Oxfam: Autoridades optaram pelo negacionismo, pela falta de ação e, em alguns casos, pelo “deboche” da pandemia

Escolhida por Eduardo Pazuello como a responsável do Ministério da Saúde a comandar missão de reconhecimento em Manaus em janeiro, a secretária Mayra Pinheiro precisou de menos de 24 horas para emitir diagnóstico sobre o desmoronamento do sistema de saúde local: falta do tratamento precoce, composto pelo chamado kit covid, um conjunto de medicamentos sem eficácia contra a doença, como cloroquina, hidroxicloroquina e ivermectina. 

Conhecida como "capitã cloroquina", Mayra Pinheiro desembarcou na capital do Amazonas em 3 de janeiro como primeira representante do ministério no local. No dia seguinte, produziu um relatório para o ministério, com "conclusões técnicas" a respeito de Manaus, e no primeiro item explicou que o caos local derivava da falta de tratamento precoce, entre outros motivos, destaca a coluna Painel da Folha de S.Paulo.

Mayra Pinheiro confirmou, em depoimento obtido com exclusividade pelo GLOBO, que ela foi a responsável pelo planejamento de uma comitiva de médicos que difundiu o uso de medicamentos sem eficácia comprovada contra a Covid-19 em Manaus dias antes de o sistema de saúde do Amazonas entrar em colapso, em janeiro último. O depoimento foi dado ao Ministério Público Federal (MPF) no Amazonas.

A promoção de remédios sem eficácia e as ações do Ministério da Saúde antes e durante o colapso em Manaus são alvo das investigações da CPI da Covid no Senado.

Mayra é uma das seis pessoas que respondem a uma ação por improbidade administrativa movida pelo MPF no Amazonas por conta da ação dos governos estadual e federal durante o morticínio de Manaus. Além dela, são alvos da ação o ex-ministro da Saúde Eduardo Pazuello e o ex-secretário-executivo da pasta Élcio Franco, entre outros.

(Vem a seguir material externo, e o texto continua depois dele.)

/-! ### A push and a pop with the write of PC that follows -/

theorem State.push_setPc_onlyChanges (s : State) (w pc : Word) : OnlyChanges [.stack, .pc] s ((s.push w).setPc pc) :=
  ((s.push_onlyChanges_stack w).mono (by simp)).trans (((s.push w).setPc_writesPc pc).2.mono (by simp))

theorem State.drop_setPc_onlyChanges (s : State) (pc : Word) : OnlyChanges [.stack, .pc] s (s.drop.setPc pc) :=
  (s.drop_onlyChanges_stack.mono (by simp)).trans ((s.drop.setPc_writesPc pc).2.mono (by simp))

/-- A draw's writes: the framebuffer and the flag (43_draw.md R172). -/
theorem State.setFb_setReg_onlyChanges (s : State) (fb : Framebuffer) (x : Reg) (b : Byte) :
    OnlyChanges [.display, .regs] s ((s.setFb fb).setReg x b) :=
  ((s.setFb_onlyChanges_display fb).mono (by simp)).trans (((s.setFb fb).setReg_writesReg x b).2.2.mono (by simp))

end Sys2Proof.Machine
end

section
/-! SUPPORT. What the execute stage answers: a fault, exactly under an instruction's own condition, or else a completed
instruction in its frame (60_exceptions.md R201, R203, R206). Both are said of the STEP command's execute stage, of
which `exec` is the one with the free byte. -/

namespace Sys2Proof

/-- The fault an instruction raises in a state, by the condition its rule names (60_exceptions.md R201). -/
def Instr.faultIn : Instr → Machine.State → Option Machine.Fault
  | .ret, s => if 0 < s.sp.val then none else some .stackUnderflow
  | .call _, s => if s.sp.val < 16 then none else some .stackOverflow
  | .drw _ _ n, s => if Machine.addressesValid s.indexAddr n.toNat then none else some .memoryBounds
  | .ldBcd _, s => if Machine.addressesValid s.indexAddr 3 then none else some .memoryBounds
  | .storeRegs x, s | .loadRegs x, s =>
    if Machine.addressesValid s.indexAddr (x.toNat + 1) then none else some .memoryBounds
  | .skp x, s | .sknp x, s => if (s.reg x).toNat < 16 then none else some .keyIndex
  | _, _ => none

/-- The frame of an instruction that completes: its parts, without the fault registers, its registers, its bytes. -/
structure Instr.Completes (i : Instr) (s t : Machine.State) : Prop where
  parts : Machine.OnlyChanges i.mayChange s t
  faults : Machine.SamePart s t .faults
  regs : ∀ r, i.mayWrite r = false → t.reg r = s.reg r
  bytes : ∀ a, ¬ i.storesTo s a → t.load a = s.load a

theorem Instr.Completes.halted {i : Instr} {s t : Machine.State} (h : i.Completes s t) : t.halted = s.halted :=
  h.faults.1

end Sys2Proof

namespace Sys2Proof.Machine

/-! ### The execute stage with a byte and with the free byte -/

/-- `exec` is the STEP command's execute stage with the free byte (60_exceptions.md R220; log entry 1). -/
theorem exec_eq_execWith (i : Instr) (s : State) : exec i s = execWith (Config.rnd s.draws) i s := by
  cases i <;> rfl

/-- Only Cxkk uses the byte (60_exceptions.md R220). -/
theorem execWith_eq_exec {i : Instr} (h : ∀ x kk, i ≠ .rnd x kk) (rnd : Byte) (s : State) :
    execWith rnd i s = exec i s := by
  cases i with
  | rnd x kk => exact absurd rfl (h x kk)
  | _ => rfl

/-! ### What the other instructions answer -/

theorem exec_or (x y : Reg) (s : State) : exec (.or x y) s = .next (s.setReg x (s.reg x ||| s.reg y)) := rfl

theorem exec_and (x y : Reg) (s : State) : exec (.and x y) s = .next (s.setReg x (s.reg x &&& s.reg y)) := rfl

Em 15 de janeiro último, a Oxfam Internacional divulgou nota oficial, assinada por Katia Maia, denunciando o morticínio de Manaus:

A Oxfam Brasil apela ao sistema judiciário para que as autoridades envolvidas na atual crise que o país enfrenta sejam investigadas e devidamente responsabilizadasCom o crescimento de mortes causadas pela pandemia do coronavírus, a Prefeitura de Manaus decidiu adotar o sistema de trincheiras para enterrar vítimas da covid-19 no Cemitério Público. Foto Michael Dantas/AFP

A Oxfam Brasil repudia a inação, o descaso e a negligência de autoridades públicas brasileiras diante da pandemia e do novo morticínio em Manaus, tragédia anunciada que poderá se espalhar rapidamente para outras cidades brasileiras.

Em vez de cumprirem os protocolos científicos e sanitários aprovados internacionalmente, autoridades e lideranças do governo federal, bem como parlamentares e até mesmo autoridades estaduais, optaram pelo negacionismo, pela falta de ação e, em alguns casos, pelo “deboche” da pandemia. A população brasileira está sendo empurrada para uma verdadeira roleta-russa, com estímulos às aglomerações, a ausência de um plano consistente de vacinação e pela irresponsável recomendação de um tratamento com remédios ineficazes e enganosos no lugar da infraestrutura necessária a hospitais. Atitude, aliás, verificada esta semana em Manaus, com o ministro da Saúde, Eduardo Pazuello, visitando a cidade para reforçar a obsessão governamental com sua oferta de cloroquina, um dos medicamentos sem respaldo científico no mundo para a covid-19 e distribuído pelo governo. Pazuello reconheceu a falta de oxigênio nos hospitais e tardou para atender à necessidade da cidade, com uma informação, a ser verificada, de falta de aviões.

Estamos em meio a uma crise humanitária que poderia ter sido evitada caso fossem tomadas as medidas necessárias pelos governos das três esferas – municipal, estadual e federal. Não é verdade que o lideranças do governo tenham sido surpreendidas pelo que acontece em Manaus e pela grave situação em outras cidades brasileiras.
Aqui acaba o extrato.